═══ EXTRACTED ENTRIES ═══

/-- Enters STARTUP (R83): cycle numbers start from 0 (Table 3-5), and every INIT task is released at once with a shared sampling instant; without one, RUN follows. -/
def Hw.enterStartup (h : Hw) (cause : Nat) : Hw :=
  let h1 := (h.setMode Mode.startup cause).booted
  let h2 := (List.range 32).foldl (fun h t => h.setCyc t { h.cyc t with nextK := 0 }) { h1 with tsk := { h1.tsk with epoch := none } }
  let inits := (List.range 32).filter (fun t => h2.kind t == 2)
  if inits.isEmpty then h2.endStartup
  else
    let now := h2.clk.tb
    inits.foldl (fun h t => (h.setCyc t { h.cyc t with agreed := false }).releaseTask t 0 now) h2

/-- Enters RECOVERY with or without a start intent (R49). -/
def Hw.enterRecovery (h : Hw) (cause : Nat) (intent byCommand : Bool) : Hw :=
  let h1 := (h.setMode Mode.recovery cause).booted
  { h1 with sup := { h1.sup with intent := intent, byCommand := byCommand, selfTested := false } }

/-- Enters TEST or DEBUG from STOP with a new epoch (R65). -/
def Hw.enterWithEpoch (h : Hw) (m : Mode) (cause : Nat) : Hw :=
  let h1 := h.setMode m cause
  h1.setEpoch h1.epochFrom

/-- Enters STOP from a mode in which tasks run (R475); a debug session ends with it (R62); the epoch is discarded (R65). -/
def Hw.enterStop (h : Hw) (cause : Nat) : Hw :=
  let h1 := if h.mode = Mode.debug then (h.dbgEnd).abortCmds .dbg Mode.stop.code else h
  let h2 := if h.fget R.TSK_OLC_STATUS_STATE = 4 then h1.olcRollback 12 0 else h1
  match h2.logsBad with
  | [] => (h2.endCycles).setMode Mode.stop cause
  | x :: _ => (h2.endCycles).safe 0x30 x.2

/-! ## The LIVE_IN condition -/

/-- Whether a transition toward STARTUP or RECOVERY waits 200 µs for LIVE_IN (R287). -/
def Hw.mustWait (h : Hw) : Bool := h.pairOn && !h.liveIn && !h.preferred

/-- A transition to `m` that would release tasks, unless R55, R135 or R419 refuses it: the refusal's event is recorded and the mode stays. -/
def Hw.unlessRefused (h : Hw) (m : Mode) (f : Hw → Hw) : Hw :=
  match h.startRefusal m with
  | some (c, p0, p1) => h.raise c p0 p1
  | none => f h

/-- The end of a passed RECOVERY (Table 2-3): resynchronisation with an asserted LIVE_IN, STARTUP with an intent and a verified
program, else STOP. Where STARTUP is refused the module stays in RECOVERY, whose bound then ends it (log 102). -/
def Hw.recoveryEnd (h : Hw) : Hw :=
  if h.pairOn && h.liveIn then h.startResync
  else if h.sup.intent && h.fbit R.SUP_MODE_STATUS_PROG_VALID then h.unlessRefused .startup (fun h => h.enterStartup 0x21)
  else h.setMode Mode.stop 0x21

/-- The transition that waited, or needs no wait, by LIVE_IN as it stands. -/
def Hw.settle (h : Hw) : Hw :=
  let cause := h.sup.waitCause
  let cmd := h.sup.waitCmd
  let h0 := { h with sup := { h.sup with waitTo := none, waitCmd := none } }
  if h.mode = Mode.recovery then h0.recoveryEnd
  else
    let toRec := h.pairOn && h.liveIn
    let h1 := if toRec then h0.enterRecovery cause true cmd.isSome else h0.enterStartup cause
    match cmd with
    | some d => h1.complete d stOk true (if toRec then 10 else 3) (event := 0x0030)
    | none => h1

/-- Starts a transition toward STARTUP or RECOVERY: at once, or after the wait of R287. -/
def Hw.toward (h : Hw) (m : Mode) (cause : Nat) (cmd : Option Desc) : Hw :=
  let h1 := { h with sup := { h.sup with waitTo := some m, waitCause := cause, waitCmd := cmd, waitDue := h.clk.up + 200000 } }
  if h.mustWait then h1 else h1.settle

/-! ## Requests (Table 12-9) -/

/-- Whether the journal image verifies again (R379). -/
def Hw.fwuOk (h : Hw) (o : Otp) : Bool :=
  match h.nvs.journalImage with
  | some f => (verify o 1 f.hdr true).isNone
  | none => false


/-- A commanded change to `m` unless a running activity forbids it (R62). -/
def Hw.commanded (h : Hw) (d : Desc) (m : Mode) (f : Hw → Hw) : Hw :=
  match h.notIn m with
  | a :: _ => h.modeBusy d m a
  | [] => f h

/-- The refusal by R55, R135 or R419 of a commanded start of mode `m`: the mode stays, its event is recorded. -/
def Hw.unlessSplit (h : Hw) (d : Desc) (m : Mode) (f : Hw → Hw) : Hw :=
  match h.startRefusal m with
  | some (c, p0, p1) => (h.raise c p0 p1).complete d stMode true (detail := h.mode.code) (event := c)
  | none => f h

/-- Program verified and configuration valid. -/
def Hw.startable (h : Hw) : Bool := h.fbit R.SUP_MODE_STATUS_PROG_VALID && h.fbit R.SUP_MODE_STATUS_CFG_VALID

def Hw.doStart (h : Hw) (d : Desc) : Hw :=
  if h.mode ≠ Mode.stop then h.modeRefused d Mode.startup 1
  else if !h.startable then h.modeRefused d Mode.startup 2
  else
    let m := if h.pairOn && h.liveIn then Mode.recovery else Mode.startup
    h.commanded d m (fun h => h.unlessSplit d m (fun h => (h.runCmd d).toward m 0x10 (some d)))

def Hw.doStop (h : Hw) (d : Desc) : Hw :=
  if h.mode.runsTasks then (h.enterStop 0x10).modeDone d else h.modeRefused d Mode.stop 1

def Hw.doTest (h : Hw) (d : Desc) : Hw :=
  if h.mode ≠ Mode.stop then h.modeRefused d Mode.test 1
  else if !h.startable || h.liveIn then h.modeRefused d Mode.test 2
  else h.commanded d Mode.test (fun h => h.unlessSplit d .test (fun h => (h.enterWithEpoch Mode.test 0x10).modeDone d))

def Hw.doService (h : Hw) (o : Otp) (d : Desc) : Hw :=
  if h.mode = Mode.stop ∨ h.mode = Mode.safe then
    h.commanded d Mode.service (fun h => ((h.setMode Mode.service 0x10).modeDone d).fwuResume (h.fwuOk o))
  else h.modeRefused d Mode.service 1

═══

**WORK TO BE COMPLETED**
Set down each record above without changing a single word.

**PROBLEM SOLUTION**
/-- Enters STARTUP (R83): cycle numbers start from 0 (Table 3-5), and every INIT task is released at once with a shared sampling instant; without one, RUN follows. -/
def Hw.enterStartup (h : Hw) (cause : Nat) : Hw :=
  let h1 := (h.setMode Mode.startup cause).booted
  let h2 := (List.range 32).foldl (fun h t => h.setCyc t { h.cyc t with nextK := 0 }) { h1 with tsk := { h1.tsk with epoch := none } }
  let inits := (List.range 32).filter (fun t => h2.kind t == 2)
  if inits.isEmpty then h2.endStartup
  else
    let now := h2.clk.tb
    inits.foldl (fun h t => (h.setCyc t { h.cyc t with agreed := false }).releaseTask t 0 now) h2

/-- Enters RECOVERY with or without a start intent (R49). -/
def Hw.enterRecovery (h : Hw) (cause : Nat) (intent byCommand : Bool) : Hw :=
  let h1 := (h.setMode Mode.recovery cause).booted
  { h1 with sup := { h1.sup with intent := intent, byCommand := byCommand, selfTested := false } }

/-- Enters TEST or DEBUG from STOP with a new epoch (R65). -/
def Hw.enterWithEpoch (h : Hw) (m : Mode) (cause : Nat) : Hw :=
  let h1 := h.setMode m cause
  h1.setEpoch h1.epochFrom

/-- Enters STOP from a mode in which tasks run (R475); a debug session ends with it (R62); the epoch is discarded (R65). -/
def Hw.enterStop (h : Hw) (cause : Nat) : Hw :=
  let h1 := if h.mode = Mode.debug then (h.dbgEnd).abortCmds .dbg Mode.stop.code else h
  let h2 := if h.fget R.TSK_OLC_STATUS_STATE = 4 then h1.olcRollback 12 0 else h1
  match h2.logsBad with
  | [] => (h2.endCycles).setMode Mode.stop cause
  | x :: _ => (h2.endCycles).safe 0x30 x.2

/-! ## The LIVE_IN condition -/

/-- Whether a transition toward STARTUP or RECOVERY waits 200 µs for LIVE_IN (R287). -/
def Hw.mustWait (h : Hw) : Bool := h.pairOn && !h.liveIn && !h.preferred

/-- A transition to `m` that would release tasks, unless R55, R135 or R419 refuses it: the refusal's event is recorded and the mode stays. -/
def Hw.unlessRefused (h : Hw) (m : Mode) (f : Hw → Hw) : Hw :=
  match h.startRefusal m with
  | some (c, p0, p1) => h.raise c p0 p1
  | none => f h

/-- The end of a passed RECOVERY (Table 2-3): resynchronisation with an asserted LIVE_IN, STARTUP with an intent and a verified
program, else STOP. Where STARTUP is refused the module stays in RECOVERY, whose bound then ends it (log 102). -/
def Hw.recoveryEnd (h : Hw) : Hw :=
  if h.pairOn && h.liveIn then h.startResync
  else if h.sup.intent && h.fbit R.SUP_MODE_STATUS_PROG_VALID then h.unlessRefused .startup (fun h => h.enterStartup 0x21)
  else h.setMode Mode.stop 0x21

/-- The transition that waited, or needs no wait, by LIVE_IN as it stands. -/
def Hw.settle (h : Hw) : Hw :=
  let cause := h.sup.waitCause
  let cmd := h.sup.waitCmd
  let h0 := { h with sup := { h.sup with waitTo := none, waitCmd := none } }
  if h.mode = Mode.recovery then h0.recoveryEnd
  else
    let toRec := h.pairOn && h.liveIn
    let h1 := if toRec then h0.enterRecovery cause true cmd.isSome else h0.enterStartup cause
    match cmd with
    | some d => h1.complete d stOk true (if toRec then 10 else 3) (event := 0x0030)
    | none => h1

/-- Starts a transition toward STARTUP or RECOVERY: at once, or after the wait of R287. -/
def Hw.toward (h : Hw) (m : Mode) (cause : Nat) (cmd : Option Desc) : Hw :=
  let h1 := { h with sup := { h.sup with waitTo := some m, waitCause := cause, waitCmd := cmd, waitDue := h.clk.up + 200000 } }
  if h.mustWait then h1 else h1.settle

/-! ## Requests (Table 12-9) -/

/-- Whether the journal image verifies again (R379). -/
def Hw.fwuOk (h : Hw) (o : Otp) : Bool :=
  match h.nvs.journalImage with
  | some f => (verify o 1 f.hdr true).isNone
  | none => false


/-- A commanded change to `m` unless a running activity forbids it (R62). -/
def Hw.commanded (h : Hw) (d : Desc) (m : Mode) (f : Hw → Hw) : Hw :=
  match h.notIn m with
  | a :: _ => h.modeBusy d m a
  | [] => f h

/-- The refusal by R55, R135 or R419 of a commanded start of mode `m`: the mode stays, its event is recorded. -/
def Hw.unlessSplit (h : Hw) (d : Desc) (m : Mode) (f : Hw → Hw) : Hw :=
  match h.startRefusal m with
  | some (c, p0, p1) => (h.raise c p0 p1).complete d stMode true (detail := h.mode.code) (event := c)
  | none => f h

/-- Program verified and configuration valid. -/
def Hw.startable (h : Hw) : Bool := h.fbit R.SUP_MODE_STATUS_PROG_VALID && h.fbit R.SUP_MODE_STATUS_CFG_VALID

def Hw.doStart (h : Hw) (d : Desc) : Hw :=
  if h.mode ≠ Mode.stop then h.modeRefused d Mode.startup 1
  else if !h.startable then h.modeRefused d Mode.startup 2
  else
    let m := if h.pairOn && h.liveIn then Mode.recovery else Mode.startup
    h.commanded d m (fun h => h.unlessSplit d m (fun h => (h.runCmd d).toward m 0x10 (some d)))

def Hw.doStop (h : Hw) (d : Desc) : Hw :=
  if h.mode.runsTasks then (h.enterStop 0x10).modeDone d else h.modeRefused d Mode.stop 1

def Hw.doTest (h : Hw) (d : Desc) : Hw :=
  if h.mode ≠ Mode.stop then h.modeRefused d Mode.test 1
  else if !h.startable || h.liveIn then h.modeRefused d Mode.test 2
  else h.commanded d Mode.test (fun h => h.unlessSplit d .test (fun h => (h.enterWithEpoch Mode.test 0x10).modeDone d))

def Hw.doService (h : Hw) (o : Otp) (d : Desc) : Hw :=
  if h.mode = Mode.stop ∨ h.mode = Mode.safe then
    h.commanded d Mode.service (fun h => ((h.setMode Mode.service 0x10).modeDone d).fwuResume (h.fwuOk o))
  else h.modeRefused d Mode.service 1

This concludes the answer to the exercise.